Development Steps

This guide outlines the process for contributing features or fixes to the Lakeflow Framework.

Issue Creation

  1. Create a new issue in the GitHub repository

    • Clearly describe the feature or bug

    • Include acceptance criteria

    • Add relevant labels (feature/bug/enhancement)

    • Link to related issues if applicable

Branch Management

  1. Create a feature branch from main

    • Use naming convention: feature/[brief-description]

    • Example: feature/add-scd2-support

  2. Keep branches focused on single features/fixes

  3. Regularly sync with main to avoid merge conflicts

Development Process

  1. Local Development

    • Follow coding standards and style guides
      • Ensure the yapf extension is installed and enabled in VS Code (refer to step 2 of Development Environment Setup)

      • Use yapf to format your python code (right click and select ‘Format Document With’ then select yapf)
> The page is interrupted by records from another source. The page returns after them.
/-- R242, R243: SCMP writes 1 or 0, SSEL chooses between 64-bit values, SMOV copies one, SLI writes its immediate. -/
def Stated.UniformMoves : Prop :=
  (∀ (h : Hdr) (o : UCmp) (s : State), (Instr.scmp h o).wf = true →
    UniformResult (.scmp h o) h o.b.bytes o.d s
      fun v => v = if Cond.rel o.cc (intOf o.ty (s.readU o.a)) (intOf o.ty (s.usrc o.ty o.b)) then 1 else 0) ∧
  (∀ (h : Hdr) (o : USel) (s : State),
    UniformResult (.ssel h o) h o.b.bytes o.d s
      fun v => v = if s.readU o.c ≠ 0 then s.readU o.a else match o.b with | .reg r => s.readU r | .imm i => i.signExtend 64) ∧
  (∀ (h : Hdr) (o : UDA) (s : State), UniformResult (.smov h o) h 8 o.d s fun v => v = s.readU o.a) ∧
  (∀ (h : Hdr) (o : ULi) (s : State),
    UniformResult (.sli h o) h o.v.bytes o.d s fun v => v = match o.v with | .short i => i.signExtend 64 | .long x => x)

/-! ## Vector integer forms -/

/-- R239, R240, R245 in the vector family: VADD, VSUB, VMUL, VMULH, VDIV, VREM, VMIN, VMAX, VMAD, VCLAMP, VABS and VNEG write the exact result, wrapped or
saturated, in each participating lane; every other lane, register, flag and byte keeps its value. -/
def Stated.VectorArithmetic : Prop :=
  (∀ (h : Hdr) (o : V2) (s : State),
    let a l := intOf o.ty (s.readLane o.ty o.a l)
    let b l := intOf o.ty (s.vsrc o.ty o.b l)
    let does (i : Instr) (r : Nat → Int) : Prop :=
      i.wf = true → VectorResult i h o.b.bytes o.ty o.d s fun l v => Fits o.ty o.sat (r l) (intOf o.ty v)
    does (.vadd h o) (fun l => a l + b l) ∧ does (.vsub h o) (fun l => a l - b l) ∧ does (.vmul h o) (fun l => a l * b l) ∧
      does (.vmulh h o) (fun l => a l * b l / 2 ^ Ty.bits o.ty) ∧ does (.vdiv h o) (fun l => quotient o.ty (a l) (b l)) ∧
      does (.vrem h o) (fun l => remainder (a l) (b l)) ∧ does (.vmin h o) (fun l => min (a l) (b l)) ∧ does (.vmax h o) (fun l => max (a l) (b l))) ∧
  (∀ (h : Hdr) (o : V3) (s : State),
    let a l := intOf o.ty (s.readLane o.ty o.a l)
    let b l := intOf o.ty (s.vsrc o.ty o.b l)
    let c l := intOf o.ty (s.readLane o.ty o.c l)
    let does (i : Instr) (r : Nat → Int) : Prop :=
      i.wf = true → VectorResult i h o.b.bytes o.ty o.d s fun l v => Fits o.ty o.sat (r l) (intOf o.ty v)
    does (.vmad h o) (fun l => a l * b l + c l) ∧ does (.vclamp h o) (fun l => min (max (a l) (b l)) (c l))) ∧
  (∀ (h : Hdr) (o : V1) (s : State),
    let a l := intOf o.ty (s.readLane o.ty o.a l)
    let does (i : Instr) (r : Nat → Int) : Prop := i.wf = true → VectorResult i h 8 o.ty o.d s fun l v => Fits o.ty o.sat (r l) (intOf o.ty v)
    does (.vabs h o) (fun l => max (a l) (-(a l))) ∧ does (.vneg h o) (fun l => -(a l)))

/-- Integer arithmetic of both families: exact results, wrapped or saturated, and the division rules. -/
def Obligations.IntegerArithmetic : Prop := Stated.UniformArithmetic ∧ Stated.VectorArithmetic

/-- R239, R245 in the vector family, bit by bit: VAND, VOR, VXOR, VSHL, VSHR, VSAR, VBFE, VBFI, VPOPC, VCLZ and VBREV. A control operand is 32 bits, and a
count fills one 32-bit register, whatever the type (R232). -/
def Stated.VectorBits : Prop :=
  (∀ (h : Hdr) (o : V2) (s : State),
    let w := Ty.bits o.ty
    let a := s.readLane o.ty o.a
    let b := s.vsrc o.ty o.b
    let n l := (s.vctl o.b l).toNat
    let does (i : Instr) (P : Nat → Dword → Prop) : Prop := i.wf = true → VectorResult i h o.b.bytes o.ty o.d s P
    does (.vand h o) (fun l v => BitsAre w v fun k => (a l).getLsbD k && (b l).getLsbD k) ∧
    does (.vor h o) (fun l v => BitsAre w v fun k => (a l).getLsbD k || (b l).getLsbD k) ∧
    does (.vxor h o) (fun l v => BitsAre w v fun k => (a l).getLsbD k != (b l).getLsbD k) ∧
    does (.vshl h o) (fun l v => BitsAre w v (shlBit w (a l) (n l))) ∧
    does (.vshr h o) (fun l v => BitsAre w v (shrBit w (a l) (n l))) ∧
    does (.vsar h o) (fun l v => intOf o.ty v = sarInt w (intOf o.ty (a l)) (n l)) ∧
    does (.vbfe h o) (fun l v => BitsAre w v (bfeBit w (Ty.signed o.ty) (a l) (n l % 256) (min (n l / 256 % 256) w)))) ∧
  (∀ (h : Hdr) (o : V3) (s : State), (Instr.vbfi h o).wf = true →
    let w := Ty.bits o.ty
    let n l := (s.vctl o.b l).toNat
    VectorResult (.vbfi h o) h o.b.bytes o.ty o.d s
      fun l v => BitsAre w v (bfiBit w (s.readLane o.ty o.a l) (s.readLane o.ty o.c l) (n l % 256) (min (n l / 256 % 256) w))) ∧
  (∀ (h : Hdr) (o : V1) (s : State), o.ty.isB = true → pairOk o.ty o.a = true →
    let w := Ty.bits o.ty
    let a := s.readLane o.ty o.a
    VectorResult (.vpopc h o) h 8 .b32 o.d s (fun l v => v = BitVec.ofNat 64 (onesOf w (a l))) ∧
    VectorResult (.vclz h o) h 8 .b32 o.d s (fun l v => ∃ n, v = BitVec.ofNat 64 n ∧ IsClz w (a l) n) ∧
    (pairOk o.ty o.d = true →
      VectorResult (.vbrev h o) h 8 o.ty o.d s fun l v => BitsAre w v fun q => (a l).getLsbD (w - 1 - q)))

/-- Bit, shift and field forms of both families, bit by bit. -/
def Obligations.IntegerBits : Prop := Stated.UniformBits ∧ Stated.VectorBits

/-- R245, R246: VSEL, VMOV, VLI and VIDX write lanes; VCMP writes the mask bits of its participating lanes only; VADDC takes its carry-in from the mask as
it stood and writes the sum and the carry. -/
def Stated.VectorMoves : Prop :=
  (∀ (h : Hdr) (o : VSelO) (s : State), (Instr.vsel h o).wf = true →
    VectorResult (.vsel h o) h o.b.bytes o.ty o.d s
      fun l v => v = regForm o.ty (if (s.readM o.c).getLsbD l then s.readLane o.ty o.a l else s.vsrc o.ty o.b l)) ∧
  (∀ (h : Hdr) (o : VMovO) (s : State), (Instr.vmov h o).wf = true →
    VectorResult (.vmov h o) h 8 o.ty o.d s
      fun l v => v = match o.a with | .lane r => s.readLane o.ty r l | .unif r => regForm o.ty (s.readUIn r (l / 32))) ∧
  (∀ (h : Hdr) (o : VLiO) (s : State), (Instr.vli h o).wf = true →
    VectorResult (.vli h o) h o.v.bytes o.ty o.d s
      fun _ v => v = match o.v with | .short i => (if o.ty.is64 then i.signExtend 64 else i.setWidth 64) | .long x => x) ∧
  (∀ (h : Hdr) (o : VIdx) (s : State),
    VectorResult (.vidx h o) h (offBytes o.off) .n32 o.d s
      fun l v => v = (BitVec.ofNat 32 l + (match o.off with | none => 0 | some i => i)).setWidth 64) ∧
  (∀ (h : Hdr) (o : VCmp) (s : State), (Instr.vcmp h o).wf = true →
    BitsResult (.vcmp h o) h o.b.bytes o.d s
      fun l => Cond.rel o.cc (intOf o.ty (s.readLane o.ty o.a l)) (intOf o.ty (s.vsrc o.ty o.b l))) ∧
  (∀ (h : Hdr) (o : VAddc) (s : State), (Instr.vaddc h o).wf = true →
    let w := Ty.bits o.ty
    let ci l : Int := if (s.readM o.c).getLsbD l then 1 else 0
    let a l := intOf o.ty (s.readLane o.ty o.a l)
    let b l := intOf o.ty (s.vsrc o.ty o.b l)
    let t l := if o.sub then a l - b l - ci l else a l + b l + ci l
    ∃ u, exec (.vaddc h o) s = .next u ∧ Done s u h o.b.bytes ∧
      Outside s u ∧ u.team = { s.team with v := u.team.v, m := u.team.m, path0 := u.team.path0, path1 := u.team.path1 } ∧
      WroteV s u h.guard o.ty o.d (fun l v => intOf o.ty v = t l % 2 ^ w) ∧
      WroteBits s u h.guard o.c fun l => if o.sub then decide (t l < 0) else decide (2 ^ w ≤ t l))

/-- Moves, selections, immediates and compares of both families. -/
def Obligations.IntegerMoves : Prop := Stated.UniformMoves ∧ Stated.VectorMoves

/-! ## Float forms -/

/-- R251, R256, R258, R230: FADD, FSUB, FMUL, FDIV, FFMA, FSQRT, FRND, FSCALE and FDOT2 write each participating lane, each element of a packed value by
itself, and OR the lanes' flags into TSTAT; nothing else changes. What the element functions give is stated by FloatRounding and FloatSpecial. -/
def Obligations.FloatArithmetic : Prop :=
  (∀ (h : Hdr) (o : F2) (s : State),
    let f := fmtOf o.ty
    let a k l := elem o.ty k (s.readLane o.ty o.a l)
    let b k l := elem o.ty k (s.fsrc o.ty o.b l)
    let does (i : Instr) (r : Nat → Nat → Nat × BitVec 5) : Prop :=
      i.wf = true → FloatResult i h o.b.bytes o.ty o.d s fun l => perElem o.ty fun k => r k l
    does (.fadd h o) (fun k l => fpAdd f o.rm o.ftz false (a k l) (b k l)) ∧ does (.fsub h o) (fun k l => fpAdd f o.rm o.ftz true (a k l) (b k l)) ∧
      does (.fmul h o) (fun k l => fpMul f o.rm o.ftz (a k l) (b k l)) ∧ does (.fdiv h o) (fun k l => fpDiv f o.rm o.ftz (a k l) (b k l)) ∧
      does (.fscale h o) (fun k l => fpScale f o.rm o.ftz (a k l) (s.vctl o.b l).toInt)) ∧
  (∀ (h : Hdr) (o : F3) (s : State), (Instr.ffma h o).wf = true →
    FloatResult (.ffma h o) h o.b.bytes o.ty o.d s fun l => perElem o.ty fun k =>
      fpFma (fmtOf o.ty) o.rm o.ftz (elem o.ty k (s.readLane o.ty o.a l)) (elem o.ty k (s.fsrc o.ty o.b l)) (elem o.ty k (s.readLane o.ty o.c l))) ∧
  (∀ (h : Hdr) (o : F3) (s : State), (Instr.fdot2 h o).wf = true →
    let a k l := elem o.ty k (s.readLane o.ty o.a l)
    let b k l := elem o.ty k (s.fsrc o.ty o.b l)
    FloatResult (.fdot2 h o) h o.b.bytes .f32 o.d s fun l =>
      let r := fpDot2 (fmtOf o.ty) o.rm o.ftz (a 0 l) (a 1 l) (b 0 l) (b 1 l) (s.readV o.c l).toNat
      (BitVec.ofNat 64 r.1, r.2)) ∧
  (∀ (h : Hdr) (o : F1) (s : State),
    let a k l := elem o.ty k (s.readLane o.ty o.a l)
    let does (i : Instr) (r : Nat → Nat → Nat × BitVec 5) : Prop :=
      i.wf = true → FloatResult i h 8 o.ty o.d s fun l => perElem o.ty fun k => r k l
    does (.fsqrt h o) (fun k l => fpSqrt (fmtOf o.ty) o.rm o.ftz (a k l)) ∧ does (.frnd h o) (fun k l => fpRnd (fmtOf o.ty) o.rm o.ftz (a k l)))

/-- R220 to R225, R230, R256: a sum, a difference, a product, a fused product and sum, a quotient, a square root, a product with 2^n and a sum of two products
and an F32 value are the exact real number of finite values rounded once, in each of the four modes, wherever that number is no greater in magnitude than the
largest finite value; and NX is raised exactly when the result is not exact. FRND gives an integer, exactly and without a flag, and a zero keeps the sign.
Operands are flushed under FTZ; a result that FTZ would flush is outside the statement. -/
def Stated.FloatRounding : Prop :=
  ∀ (t : Ty) (rm : RMode) (ftz : Bool) (a b c : Nat) (x y z : Rat), t.isVFloat = true →
    let f := fmtOf t
    realOf f (flushIn f ftz a) = some x → realOf f (flushIn f ftz b) = some y → realOf f (flushIn f ftz c) = some z →
    let inRange (r : Rat) : Prop := r ≠ 0 ∧ r.abs ≤ f.largest ∧ (ftz = true → f.smallestNormal ≤ r.abs)
    let rounds (r : Rat) (p : Nat × BitVec 5) : Prop := inRange r → RoundsTo f rm (fun q => q < r) (fun q => r < q) p
    rounds (x + y) (fpAdd f rm ftz false a b) ∧ rounds (x - y) (fpAdd f rm ftz true a b) ∧ rounds (x * y) (fpMul f rm ftz a b) ∧
      rounds (x * y + z) (fpFma f rm ftz a b c) ∧ (y ≠ 0 → rounds (x / y) (fpDiv f rm ftz a b)) ∧
      (0 < x → RoundsTo f rm (fun q => q < 0 ∨ q * q < x) (fun q => 0 < q ∧ x < q * q) (fpSqrt f rm ftz a)) ∧
      (∀ n : Int, rounds (x * 2 ^ n) (fpScale f rm ftz a n)) ∧
      (x ≠ 0 → (fpRnd f rm ftz a).2 = 0 ∧ ∃ q : Int, realOf f (fpRnd f rm ftz a).1 = some (q : Rat) ∧
        (q = 0 → (fpRnd f rm ftz a).1 = f.signBit (decide (x < 0))) ∧
        match rm with
        | .rz => (if 0 ≤ x then x.floor else x.ceil) = q
        | .ru => x.ceil = q
        | .rd => x.floor = q
        | .rne => (x - q).abs ≤ 1 / 2 ∧ ((x - q).abs = 1 / 2 → q % 2 = 0)) ∧
      ∀ (a1 b1 c1 : Nat) (x1 y1 z1 : Rat),
        let g := fmtOf .f32
        let r := x * y + x1 * y1 + z1
        realOf f (flushIn f ftz a1) = some x1 → realOf f (flushIn f ftz b1) = some y1 → realOf g (flushIn g ftz c1) = some z1 →
          r ≠ 0 → r.abs ≤ g.largest → (ftz = true → g.smallestNormal ≤ r.abs) →
            RoundsTo g rm (fun q => q < r) (fun q => r < q) (fpDot2 f rm ftz a a1 b b1 c1)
    • Stick to solid principles and object oriented design patterns

    • Deploy updated framework to Databricks to ensure it is working as expected

    • Use meaningful commit messages

    • Keep commits atomic and focused

  2. Unit Testing

    • Install dev dependencies from requirements-dev.lock (see Development Environment Setup).

    • Run unit tests from the repository root:

      pytest tests/ -m "not integration and not spark"
      
    • See tests/README.md for layout, fixtures, markers, and conventions.

    • Optional coverage: add --cov=src --cov-report=term-missing.

    • CI runs the same pytest command on every pull request (.github/workflows/ci.yml).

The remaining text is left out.